Additionally, although collaboration is often viewed as an unnecessary aspect for conducting IDR (Sanz Menéndez et al. 2001; Porter & Rafols, 2009), our findings indicated that collaborative interdisciplinarity, rather than cognitive interdisciplinarity, was more closely related to the scientists’ perceptions. Interestingly, the collaborative perception of interdisciplinarity varied between two extremes: intra-collaboration among the PIs of the research institute under study and collaboration schemes with international partners and multiple countries. In relation to this, despite the calls for the “flattening” of the world through electronic approaches, such as virtual conferences, physicality is a key issue for fostering interdisciplinarity, as described by Claudel et al. (2017). According to Littmann et al. (2020), these results demonstrate the need to consider the evaluation of IDR efforts from cognitive (differences between the underlying bodies of knowledge) and social (differences in the bodies of knowledge encompassed by coauthors) domains.

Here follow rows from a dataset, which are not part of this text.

-- ==== Sys2Proof/Machine/Boot.lean ====
section
/-! DEFINITION. Machine/Boot.lean: power-on reset and the steps of a boot (Table 1-7). -/

namespace Sys2Proof.Machine

/-- POWER_ON_RESET (R17, R27, R408, R467): VSTBY_33 rises, or PORST_N is held low (`porst`). Non-volatile memory, fuses and
external flash survive; the supervisor starts in STANDBY with every rail off. (DEDUCED: log 64) -/
def execPowerOnReset (porst : Bool) (s : State) : Res :=
  .next (
    if !porst && s.psq.standby then s
    else
      let keep := fun (o : Nat) => isKept o && (o / 0x10000 != 0x12 || o == R.PSQ_LAST || o == R.PSQ_FAIL_DOWN)
      let ac := s.flag F.PSQ_STATUS_AC_OK
      let t := ((s.restart keep {} [] s.uncommitted).outputsOff).putB F.PSQ_STATUS_AC_OK ac
      if porst then t.putR R.PSQ_LAST 4#32 else t)

/-- SYSTEM_PLL_LOCK (R15, Table 1-7): TSC and the tick number start. -/
def execSystemPllLock (s : State) : Res :=
  .next (
    if s.devIs 2 && s.psq.core && !s.psq.pll then
      let n := s.psq.pllRetries
      let s := { s.setTsc 0 with psq := { s.psq with pll := true } }
      if n = 0 then s else s.raise Ev.DEV_PLL_TIMEOUT 0 (BitVec.ofNat 32 n)
    else s)

/-- PLL_LOCK_TIMEOUT (R423): no lock 2 ms after the release of the Core die; it is held in reset and released again 100 ms later. (DEDUCED: log 27) -/
def execPllLockTimeout (dt : Nat) (s : State) : Res :=
  .next (
    let s := s.psqAdvance dt
    if s.psq.core ∧ ¬s.psq.pll ∧ s.psq.coreAt + 2000 ≤ s.psq.now then
      let s := s.coreLost
      { s with psq := { s.psq with pllRetries := s.psq.pllRetries + 1, againAt := some (s.psq.now + 100000) } }
    else s)

/-- BRIDGE_TRAINED (Table 1-7): mutual authentication begins. -/
def execBridgeTrained (s : State) : Res :=
  .next (
    if s.devIs 2 && s.psq.pll && !s.flag F.BRG_STATUS_UP && !s.psq.test then
      let s := (s.putF F.BRG_STATUS_UP 1).putF F.DEV_STATE_BRIDGE_UP 1
      { s with sec := { s.sec with pairFails := 0, pairAt := s.tsc.toNat } }
    else s)

/-- DIE_PAIRING (R396): an attempt ends with the check of the tags; both nonces are drawn fresh. (DEDUCED: log 27) -/
def execDiePairing (s : State) : Res :=
  .next (
    if s.pairing && s.rngFail then s.pairFail
    else if s.pairing then
      let nc := leBytes 16 (s.fresh 128).toNat
      let s := s.drew
      let nd := leBytes 16 (s.fresh 128).toNat
      let s := s.drew
      if s.tsc.toNat ≤ s.sec.pairAt + 40000 ∧ s.fuse.pairOk nc nd then s.putF F.DEV_STATE_PAIRED 1 else s.pairFail
    else s)

/-- PAIRING_TIMEOUT (R396): the attempt has not ended within 200 µs. (DESIGN CHOICE: log 8; DEDUCED: log 27) -/
def execPairingTimeout (s : State) : Res :=
  .next (if s.pairing ∧ s.sec.pairAt + 40000 ≤ s.tsc.toNat then s.pairFail else s)

/-- SRAM_ZEROED (R27, R379, R394, R412, R422, R475): the journal is replayed. `monoOk`: every monotonic counter read back
passes its check code. (DESIGN CHOICE: log 65) -/
def execSramZeroed (monoOk : Bool) (s : State) : Res :=
  .next (
    if s.devIs 2 && s.flag F.DEV_STATE_PAIRED && s.ev.held then
      if monoOk then (((s.replay).recoverEvents).mendBack).indexBack else s.porFault Ev.SEC_NVM_CORRUPT
    else s)

/-- Granules of the DRAM page store for `gib` GiB: 7/8 of it but for the preload area of 1 MiB. (DEDUCED: log 28) -/
def dramGrans (gib : Nat) : Nat := (gib * 0x40000000 / 8 * 7 - 0x100000) / 4096

/-- DRAM_TRAINING (R131, R133, R425, R475): it passes with a capacity in GiB and a rate in MT/s, or fails. (DEDUCED: log 28) -/
def execDramTraining (pass : Bool) (gib rate : Nat) (s : State) : Res :=
  .next (
    if s.devIs 2 && !s.ev.held && !s.flag F.MEM_STATUS_TRAINED && Nat.ble 1 gib && Nat.ble gib 16 && Nat.ble rate 8533 then
      if pass then
        let s := ((s.putF F.MEM_CFG_CAP_GIB gib).putF F.MEM_CFG_RATE rate).putF F.MEM_STATUS_TRAINED 1
        let s := (s.putR R.RCK_RES_CAP (BitVec.ofNat 32 rate)).putP R.MEM_DATA_TOP_LO (gib * 0x40000000 / 8 * 7)
        let s := (s.putF F.CEL_DGRAN_TOTAL (dramGrans gib)).putF F.CEL_DGRAN_FREE (dramGrans gib)
        (s.putF F.CEL_STATUS_DRAM_FULL 0).clearMend 6
      else
        let s := (s.putR R.RCK_RES_CAP 0#32).putF F.CEL_DGRAN_TOTAL 0
        ((s.putF F.CEL_DGRAN_FREE 0).putF F.CEL_STATUS_DRAM_FULL 1).setMend 6
    else s)

/-- THREAD_START (R68, R221, Table 1-7, Table 1-8): the enabled threads start at their entry points; a boot or an engine
reset ends in OPERATIONAL, the reset only after its reload. (DESIGN CHOICE: log 3) -/
def execThreadStart (s : State) : Res :=
  .next (if s.seq.startDue && (s.devIs 2 || s.devIs 4 || s.devIs 6 || (s.devIs 5 && s.rst.stage == .emptied)) then s.startThreads else s)

end Sys2Proof.Machine
end

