-- ==== Sys2Proof/Machine/Chain.lean ====
section
/-! DEFINITION. Machine/Chain.lean: the commands of CoeneLink (chapter 22). -/

namespace Sys2Proof.Machine

/-- PORT_UP (R428, R441). -/
def execPortUp (p : Fin 2) (s : State) : Res := .next (s.portUp p)

/-- A head that receives any frame on its up port is in conflict (R431). -/
def State.conflictFollow (s : State) (p : Fin 2) : State :=
  if p = 0 ∧ s.flag F.CHN_STATUS_HEAD ∧ ¬s.flag F.CHN_STATUS_CONFLICT then
    (s.putF F.CHN_STATUS_CONFLICT 1).raise Ev.CHN_HEAD_CONFLICT
  else s

/-- CHN_FRAME (R429, R432, R433): a frame that is not correct is counted and discarded; a correct one updates delay and phase
and its messages are delivered or forwarded. A tick without a correct frame begins the 64 ticks of R433 anew. -/
def execChnFrame (p : Fin 2) (f : ChnFrame) (s : State) : Res :=
  .next (
    if !s.chnUp p then s
    else if !ChnFrame.ok f then (s.conflictFollow p).incR (R.CHN_CRC_ERR p) 1
    else
      let s := s.conflictFollow p
      let gap := p == 0 && Nat.blt ((s.cport p).lastGood + 1) s.tick
      let s := { s with chn := { s.chn with good := if gap then 0 else s.chn.good } }
      let s := (s.updPort p fun x => { x with lastGood := s.tick, above := ChnFrame.tick f }).putB (F.CHN_PORT_STATUS_NALIGNED p) (ChnFrame.aligned f)
      let s := if p = 1 then s.fromBelow f else if s.flag F.CHN_STATUS_HEAD then s else s.fromAbove f
      s.each (ChnFrame.msgs f) fun a m => a.chnMessage p m)

/-- ALIGN_DECLARED (R433): a small error for 64 ticks while the frame above carries ALIGNED. The frame gives 16 bits of the
head's tick number; `headTick` gives the others. (DESIGN CHOICE: log 60) -/
def execAlignDeclared (headTick : BitVec 64) (s : State) : Res :=
  .next (
    if Nat.ble 64 s.chn.good && s.flag (F.CHN_PORT_STATUS_NALIGNED 0) && !s.flag F.CHN_STATUS_ALIGNED && !s.flag F.CHN_STATUS_HEAD then
      let s := s.putF F.CHN_STATUS_ALIGNED 1
      let head := BitVec.ofNat 64 (headTick.toNat / 65536 * 65536 + (s.cport 0).above)
      (s.putP R.CHN_TICK_OFS_LO (head - BitVec.ofNat 64 s.tick).toNat).raise Ev.CHN_ALIGNED
    else s)

/-- PORT_DOWN_TIMEOUT (R441): 3 ticks without a correct frame. -/
def execPortDownTimeout (p : Fin 2) (s : State) : Res :=
  .next (if s.chnUp p ∧ (s.cport p).lastGood + 3 ≤ s.tick then s.portDown p else s)

/-- ENUM (R431): a neighbour offers an address. -/
def execEnum (p : Fin 2) (offered : BitVec 8) (s : State) : Res := .next (s.enumTake p offered.toNat)
/-- ENUM_END (R431): the number of units comes back. -/
def execEnumEnd (p : Fin 2) (units : BitVec 8) (s : State) : Res := .next (s.enumEndTake p units.toNat)

/-- OFFER (R434 step 2). -/
def execOffer (p : Fin 2) (_src : BitVec 4) (id : Word) (spoiled : Bool) (size colour : Fin 16) (tag1 tag2 : Word) (s : State) : Res :=
  .next (s.offerTake p id spoiled size colour tag1 tag2)

/-- ACCEPT (R434 step 3). -/
def execAccept (p : Fin 2) (_src : BitVec 4) (id : Word) (s : State) : Res := .next (s.acceptTake p id)

/-- REFUSE (R435). -/
def execRefuse (p : Fin 2) (_src : BitVec 4) (id : Word) (reason : BitVec 8) (s : State) : Res := .next (s.refuseTake p id reason.toNat)

/-- COMMIT (R434 step 4). -/
def execCommit (p : Fin 2) (_src : BitVec 4) (id : Word) (s : State) : Res := .next (s.commitTake p id)

/-- ABORT (R435). -/
def execAbort (p : Fin 2) (_src : BitVec 4) (id : Word) (s : State) : Res := .next (s.abortTake p id)

/-- RESOLVE (R437). -/
def execResolve (p : Fin 2) (_src : BitVec 4) (id : Word) (s : State) : Res := .next (s.resolveTake p id)

/-- ALARM (R439). -/
def execAlarm (p : Fin 2) (src : BitVec 4) (cause alarmPort : BitVec 8) (s : State) : Res :=
  .next (s.alarmTake p src cause.toNat alarmPort.toNat)

/-- USER (R430). -/
def execUser (p : Fin 2) (src : BitVec 4) (payload : Vector Word 3) (s : State) : Res := .next (s.userTake p src payload)

/-- HANDOVER_TIMEOUT (R435): no answer within HO_TO ticks of the OFFER. (DESIGN CHOICE: log 4) -/
def execHandoverTimeout (id : Word) (s : State) : Res :=
  .next (match s.chn.offers.find? fun o => o.id == id && !o.accepted && !o.heldAccept with
    | some o => if o.tick + s.getF F.CHN_CFG_HO_TO ≤ s.tick then s.offerAbort o else s
    | none => s)

/-- RESOLVE_TIMER (R437): a PENDING_IN record without an outcome for HO_TO ticks, while its port is up. -/
def execResolveTimer (id : Word) (s : State) : Res :=
  .next (match s.chn.pends.find? fun x => x.id == id && !x.held with
    | some x =>
      if x.tick + s.getF F.CHN_CFG_HO_TO ≤ s.tick ∧ s.chnUp x.port then
        let s := s.setPends (mapIf (fun y => y.id == id) (fun y => { y with resolving := true, tick := s.tick }) s.chn.pends)
        s.hoSend x.port 0x15#8 id
      else s
    | none => s)

/-- COORDINATED_STOP (R440). -/
def execCoordinatedStop (p : Fin 2) (src : BitVec 4) (s : State) : Res := .next (s.stopRecv p src)

/-- STOP_SEND (R440): a write of 1 to CHN_STOP.SEND. (DESIGN CHOICE: log 60) -/
def execStopSend (_port : Port) (s : State) : Res := .next s.stopSend

/-- USER_POST (R430): a write of CHN_MSG_POST with POST set. -/
def execUserPost (_port : Port) (dest : BitVec 4) (s : State) : Res := .next (s.userPost dest)

/-- USER_POP (R430): a write of CHN_MSG_RX_STAT[p] with POP set. -/
def execUserPop (_port : Port) (p : Fin 2) (s : State) : Res := .next (s.userPop p)

end Sys2Proof.Machine
end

There are multiple ways to conduct IDR. Given the multidimensional, complex, and field-specific nature of interdisciplinarity, understanding scientists’ perceptions can serve as guiding posts for the operationalization of interdisciplinarity in a particular organizational unit, be it people, research groups, research institutes, or regions. The integration of qualitative and quantitative approaches can, in turn, provide ways to foster and manage more effective interdisciplinarity in any type of organization.

Limitations of this study

Although this study focuses on a single research center, it uses a unique dataset that conflates scientists’ perceptions of interdisciplinarity and scientific impact of their research with several quantitative measures and control variables. Future studies should focus on replicating this study with other research centers, including the comparison with scholars not working in interdisciplinarity-driven research center. Future studies should also include additional measures to evaluate scientists’ perceptions of interdisciplinarity and scientific impact of their research. Furthermore, the evaluation of the scientists’ perspectives regarding scientific impact and interdisciplinarity of their research in this study relied on a self-assessment procedure designed by the research center under study. Hence, the scientists’ perspectives are perhaps consciously or unconsciously biased toward higher levels of scientific impact and interdisciplinarity.